Exercise directions: Once you find the line with "let far := plan.ok.filter" in the entries below, return exactly every line from it through the line with "c.parts.op == .ld && e.acting != [] && plan.ok".

Stored items

******************************

/-- What loadsRule asks, with matches of some actions. -/
def Test.loadOk (s : State) (acts : List Nat) (c : Ctx) : Bool :=
  let e := c.sees s
  let u := c.counted s
  let x := c.x
  let k := (u.part.core? c.ref.core).getD Core.reset
  let r := e.record c.f.b.toNat
  let plan := Rules.loadPlan c e u
  let acq := if semField x = 1 then some (scopeField x) else none
  let now := acq.isSome || mBit x 7 || Rules.loadWaits c u.part plan
  let near := plan.ok.filter (fun q => isDevice q.loc)
  let far := plan.ok.filter (fun q => !isDevice q.loc)
  let mine := if now then u.part.syncReads c.ref c.pc else []
  let read (a : Nat) : Option Byte :=
    if !isDevice a then mine.findSome? (fun q => if q.loc ≤ a then q.data[a - q.loc]? else none) else match acq with
      | some scope => u.acquireByte c.ref.core scope a
      | none => k.l1Byte a
  let res := (ldLanes c.f x e r).map (loadPend c.f x (ldTag x e.fmt r) plan read)
  let bytes (l : LoadLane) : LaneAccess :=
    ⟨l.at_.lane, (loadSlots plan read l.at_).filterMap (fun b => b.got.map (fun v => (b.va, v)))⟩
  let ms := Rules.loadMatches c u.part ((Rules.loadLanes c e).map bytes) []
  c.parts.op == .ld && e.acting != [] && plan.ok != [] && Rules.loadGoes c e u &&
    acq.all (fun scope => near.all (fun q => u.acquireReady c.ref.core scope (lineOf q.loc))) && (acq.isSome || !now || !k.lacks near) &&
    (!now || far == [] || mine != []) && mine.all (fun q => q.op != 0) && (!mBit x 7 || orFlags (res.map (·.2)) == 0) &&
    ms.map (fun m => Rules.actionOf m.by_) == acts && current c u ms

/-- What loadsAskRule asks: an acquire that is not ready, sectors that the L1 lacks, or lanes in host memory or a peer. -/
def Test.asks (s : State) (why : Nat) (c : Ctx) : Bool :=
  let e := c.sees s
  let u := c.counted s
  let plan := Rules.loadPlan c e u
  let acq := if semField c.x = 1 then some (scopeField c.x) else none
  let near := plan.ok.filter (fun q => isDevice q.loc)
  let lacks := ((u.part.core? c.ref.core).getD Core.reset).lacks near
  let ready := acq.all (fun scope => near.all (fun q => u.acquireReady c.ref.core scope (lineOf q.loc)))
  let now := mBit c.x 7 || Rules.loadWaits c u.part plan
  c.parts.op == .ld && e.acting != [] && Rules.loadGoes c e u && (match why with
    | 0 => !ready
    | 1 => acq.isNone && now && lacks
    | n => ready && (acq.isSome || now && !lacks) && plan.ok.any (fun q => !isDevice q.loc) &&
        (if n = 2 then u.part.syncReads c.ref c.pc == [] else (u.part.syncReads c.ref c.pc).any (fun q => q.op == 0)))

theorem witness_load : meets mem (.ld (f 8 0 4) (xr 0 0)) (loadOk mem []) = true := by
  decide +kernel

theorem witness_load_acquire : meets mem (.ld (f 8 0 4) (xr 0 0xB00)) (loadOk mem []) = true := by
  decide +kernel

theorem witness_load_now : meets cached (.ld (f 8 0 4) (xr 0 0x800)) (loadOk cached []) = true := by
  decide +kernel

theorem witness_load_decodes : meets (lane cached) (.ld (f 8 0 8) (xr 0 0x80)) (loadOk (lane cached) []) = true := by
  decide +kernel

theorem witness_load_watched : [0, 2, 5].all (fun a => let s := guarded cached 1 a
    meets s (.ld (f 8 0 4) (xr 0 0)) (loadOk s [a])) = true := by
  decide +kernel

/-- The page lies in host memory; the value of lane 0 has been asked for n times, and answered when op is 1. -/
def Test.hosted (n op : Nat) : State :=
  let r : Remote := ⟨2, 0, remoteLoc 1 0x200100, ⟨0, 0, 0⟩, loadVa, none, none, none, 0, 4, op, [0, 0, 128, 63], 0, none, 2 ^ 32 + 0x100, false⟩
  { mem with dram := mem.dram.writeN 0x13000 (leBytes 8 0x20007F),
             part := mem.part.onMgmt (fun m => { m with remotes := List.replicate n r }) }

/-- A packet of the line of the first record is on its way. -/
def Test.behind : State := Test.onCore mem (fun k => { k with packets := [⟨4, 0x200100 / 128, [(0, 5)], 9, none, 0, [], []⟩] })

theorem witness_loads_ask : (meets behind (.ld (f 8 0 4) (xr 0 0xB00)) (asks behind 0) && meets mem (.ld (f 8 0 8) (xr 0 0x80)) (asks mem 1)) = true := by
  decide +kernel

theorem witness_loads_ask_far : (meets (lane (hosted 0 0)) (.ld (f 8 0 8) (xr 0 0x80)) (asks (lane (hosted 0 0)) 2) &&
    meets (lane (hosted 1 0)) (.ld (f 8 0 8) (xr 0 0x80)) (asks (lane (hosted 1 0)) 3)) = true := by
  decide +kernel

theorem witness_load_far : meets (lane (hosted 1 1)) (.ld (f 8 0 8) (xr 0 0x80)) (loadOk (lane (hosted 1 1)) []) = true := by
  decide +kernel

/-- What Stores asks, with matches of some actions. -/
def Test.storeOk (s : State) (acts : List Nat) (c : Ctx) : Bool :=
  let e := c.sees s
  let x := c.x
  let r := e.record c.f.b.toNat
  let rc := groupRegs x.c x.wc
  let n := accessBytes (mBits x 6 5) rc.length
  let lanes := accessLanes e.fmt r (byteOff x 4 0) n (fun l => (e.v l c.f.a.toNat).toNat) e.acting
  c.parts.op == .st && e.acting != [] && Rules.admits r e c (fun r => r.w) (storeFormat e.fmt r.fmt e rc) (min n 16) lanes &&
    (Rules.released c (c.counted s) (semField x == 1) (scopeField x)).any (fun u =>
      let ps := Rules.pieces lanes
      let plan := u.plan c.g.job .write ps
      let ms := Rules.matches c u.part 1 false (writeAccess plan.ok (fun l => e.laneBytes l rc n))
      plan.ok != [] && Rules.ahead c u false ps plan && ms.map (fun m => Rules.actionOf m.by_) == acts && current c u ms)

theorem witness_store : meets mem (.st (f 0 0 4) (xr 5 0)) (storeOk mem []) = true := by
  decide +kernel

theorem witness_store_release : meets released (.st (f 0 0 4) (xr 5 0xB00)) (storeOk released []) = true := by
  decide +kernel

theorem witness_store_watched : [1, 3].all (fun a => let s := guarded mem 2 a
    meets s (.st (f 0 0 4) (xr 5 0)) (storeOk s [a])) = true := by
  decide +kernel

/-- What atomicsRule asks, with matches of some actions. -/
def Test.atomOk (s : State) (acts : List Nat) (c : Ctx) : Bool :=
  let e := c.sees s
  let x := c.x
  let r := e.record c.f.b.toNat
  let op := mBits x 7 4
  let wd := if c.parts.op = .red then none else some x.wd
  let n := (atomBytes op (e.fmt.entry r.fmt) wd x.wc).getD 4
  let lanes := accessLanes e.fmt r (byteOff x 3 0) n (fun l => (e.v l c.f.a.toNat).toNat) e.acting
  let ps := Rules.pieces lanes
  let plan := (c.counted s).plan c.g.job .atomic ps
  (c.parts.op == .atom || c.parts.op == .red) && e.acting != [] &&
    Rules.admits r e c (fun r => r.a) (atomFormat op wd x e r.fmt) (min n 16) lanes &&
    (plan.pathTrap (c.counted s).part (atomClass op n)).isNone && plan.ok != [] &&
    (Rules.released c (c.counted s) (decide (2 ≤ semField x)) (scopeField x)).any (fun u =>
      let ms := Rules.matches c u.part 2 false (writeAccess plan.ok (fun l => atomWatched op n (e.words l (groupRegs x.c x.wc))))
      Rules.ahead c u false ps plan && ms.map (fun m => Rules.actionOf m.by_) == acts && current c u ms)

/-- The records with an integer format: index 1 is UINT32 or INT32. -/
def Test.counters : State :=
  Test.onWarp Test.mem (fun w => { w with s := [0, 0, 0, 0] ++ record 0x100 0x1000 (4 + 2 * 2 ^ 16) ++ w.s.drop 8 })

theorem witness_atomics : all counters [.atom (f 8 0 4) (xr 5 0), .red (f 0 0 4) (xr 5 0)] (atomOk counters []) = true := by
  decide +kernel

theorem witness_atomics_watched : (let s := guarded counters 4 3
    all s [.atom (f 8 0 4) (xr 5 0), .red (f 0 0 4) (xr 5 0)] (atomOk s [3])) = true := by
  decide +kernel

/-- What multicastStoresRule asks of a first issue, with as many lanes denied and as many lanes with a line that is absent. -/
def Test.stmcOk_ (s : State) (denied absent : Nat) (c : Ctx) : Bool :=
  let e := c.sees s
  let x := c.x
  let rop := mBits x 7 5
  let rc := groupRegs x.c x.wc
  let n := 4 * rc.length
  let ds := Rules.dests c e (c.counted s)
  let whole : Plan := ⟨ds.flatMap (·.2.ok), ds.flatMap (·.2.denied), ds.flatMap (·.2.absent)⟩
  let ps := ds.flatMap (fun d => d.1.open_.flatMap (·.pieces))
  let data (l : Nat) : List Byte := if rop = 0 then e.laneBytes l rc n else atomWatched (stmcOp rop) n (e.words l rc)
  c.parts.op == .stmc && e.acting != [] && (c.w.multi.find? (fun q => q.pc == c.pc)).isNone &&
    ds.all (fun d => stmcOk rop x e rc d.1.at_ && (laneTrap { d.1.at_ with oob := 1 } (min n 16) d.1.lanes).isNone &&
      (rop == 0 || (d.2.pathTrap (c.counted s).part (atomClass (stmcOp rop) n)).isNone)) && whole.ok != [] &&
    (Rules.denials ds).length == denied && whole.absent.length == absent &&
    (Rules.released c (c.counted s) (semField x == 2) (scopeField x)).any (fun u => (u.part.accessHold c.ref false ps whole).isNone &&
      ds.all (fun d => (d.2.cutOff u.part).isEmpty) &&
      Rules.unwatched c u (if rop = 0 then 1 else 2) false (writeAccess whole.ok data))

theorem witness_stmc : meets mem (.stmc (f 0 0 4) (xr 5 0)) (stmcOk_ mem 0 0) = true := by
  decide +kernel

theorem witness_stmc_reduces : meets counters (.stmc (f 0 0 4) (xr 5 0x20)) (stmcOk_ counters 0 0) = true := by
  decide +kernel

/-- A second destination: one that its record denies, and one whose pages are absent. -/
def Test.spread (hi : Word) : State := Test.onWarp mem (fun w => { w with s := setNth (setNth w.s 9 hi) 11 4 })

theorem witness_stmc_partial : (meets (spread (word (1 + 5 * 2 ^ 25 + 2 ^ 28))) (.stmc (f 0 0 4) (xr 5 1)) (stmcOk_ (spread (word (1 + 5 * 2 ^ 25 + 2 ^ 28))) 32 0) &&
    meets (spread (word (2 + 7 * 2 ^ 25 + 2 ^ 28))) (.stmc (f 0 0 4) (xr 5 1)) (stmcOk_ (spread (word (2 + 7 * 2 ^ 25 + 2 ^ 28))) 0 32)) = true := by
  decide +kernel

/-- STMC whose lines have been replayed, or one of them not yet. -/
def Test.multi : State := Test.onWarp mem (fun w => { w with multi := [⟨loadVa, 2 ^ 32 - 1, [], none⟩] })

theorem witness_stmc_ends : meets multi (.stmc (f 0 0 4) (xr 5 0)) (fun c => (c.sees multi).acting != [] &&
    (c.w.multi.find? (fun q => q.pc == c.pc)).any (fun m => m.stop.isNone)) = true := by
  decide +kernel

theorem witness_no_participant : all mem [.ld (f 8 0 4) (noneR 0), .st (f 0 0 4) (noneR 0), .atom (f 8 0 4) (noneR 0), .red (f 0 0 4) (noneR 0),
    .stmc (f 0 0 4) (noneR 0), .lds (f 8 0 0) (none_ 0), .sts (f 0 0 0) (none_ 0), .atoms (f 8 0 0) (none_ 0), .pref (f 0 0 4) (noneR 0),
    .discard (f 0 0 4) (noneR 0), .flush (f 0 0 4) (noneR 0x200), .fence (f 0 0 0) (none_ 0x800), .lock (f 0 0 16) (noneR 4),
    .unlock (f 0 0 16) (noneR 0)] (fun c => (c.sees mem).acting == []) = true := by
  decide +kernel

/-- What ScratchpadAccesses asks, with matches of some actions. -/
def Test.scratchOk (s : State) (acts : List Nat) (c : Ctx) : Bool :=
  let e := c.sees s
  let u := c.counted s
  let x := c.x
  let rd := groupRegs c.f.d x.wd
  let rc := groupRegs x.c x.wc
  let op := mBits x 7 4
  e.acting != [] && !u.part.acquiring c.ref && (c.window (uniformB x) (e.s c.f.b.toNat).toNat).any (fun win =>
    let met (bit : Nat) (xs : List LaneAccess) : Bool :=
      let ms := Rules.matches c u.part bit true (Rules.own c win xs)
      ms.map (fun m => Rules.actionOf m.by_) == acts && current c u ms
    match c.parts.op with
    | .lds =>
      let n := accessBytes (mBits x 6 5) rd.length
      let ls := spadLanes e c.f.a.toNat (byteOff x 4 0)
      (ldsFormat x e.fmt).isNone && Rules.windowOk c u win n false ls && u.part.emptyFor win n ls == [] &&
        met 0 (spadAccess ls (fun l => u.part.winRead win.1 win.2 l.at_ n))
    | .sts =>
      let n := accessBytes (mBits x 6 5) rc.length
      let ls := spadLanes e c.f.a.toNat (byteOff x 4 0)
      Rules.windowOk c u win n true ls && met 1 (spadAccess ls (fun l => e.laneBytes l.lane rc n))
    | .atoms =>
      let n := 4 * rd.length
      let ls := spadLanes e c.f.a.toNat (byteOff x 3 0)
      e.acting.all (fun l => match atomsType op x e rc l with
          | .ok t => t == e.fmt.entry (tagIndex (e.tag l x.c.toNat))
          | .error _ => false) &&
        Rules.windowOk c u win n true ls && u.part.emptyFor win n ls == [] && met 2 (spadAccess ls (fun l => atomWatched op n (e.words l.lane rc)))
    | _ => false)

theorem witness_scratch : all mem [.lds (f 8 4 0) (x 0 0), .sts (f 0 4 0) (x 5 0), .atoms (f 8 4 0) (x 5 0)] (scratchOk mem []) = true := by
  decide +kernel

/-- A watch of the scratchpad on the words that v4 names. -/
def Test.guardedSpad (access action : Nat) : State :=
  let d : Predicate := ⟨[word (2 + 16 * (access + 8) + 256 * action), 0, 0, 64, 0xFFFF, 0, 0xFFFFFFFF, 1], some 0, true, 0, false⟩
  Test.onCore (Test.lane mem) (fun k => { k with preds := setNth k.preds 2 d })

******************************

Task response:
  let far := plan.ok.filter (fun q => !isDevice q.loc)
  let mine := if now then u.part.syncReads c.ref c.pc else []
  let read (a : Nat) : Option Byte :=
    if !isDevice a then mine.findSome? (fun q => if q.loc ≤ a then q.data[a - q.loc]? else none) else match acq with
      | some scope => u.acquireByte c.ref.core scope a
      | none => k.l1Byte a
  let res := (ldLanes c.f x e r).map (loadPend c.f x (ldTag x e.fmt r) plan read)
  let bytes (l : LoadLane) : LaneAccess :=
    ⟨l.at_.lane, (loadSlots plan read l.at_).filterMap (fun b => b.got.map (fun v => (b.va, v)))⟩
  let ms := Rules.loadMatches c u.part ((Rules.loadLanes c e).map bytes) []
  c.parts.op == .ld && e.acting != [] && plan.ok != [] && Rules.loadGoes c e u &&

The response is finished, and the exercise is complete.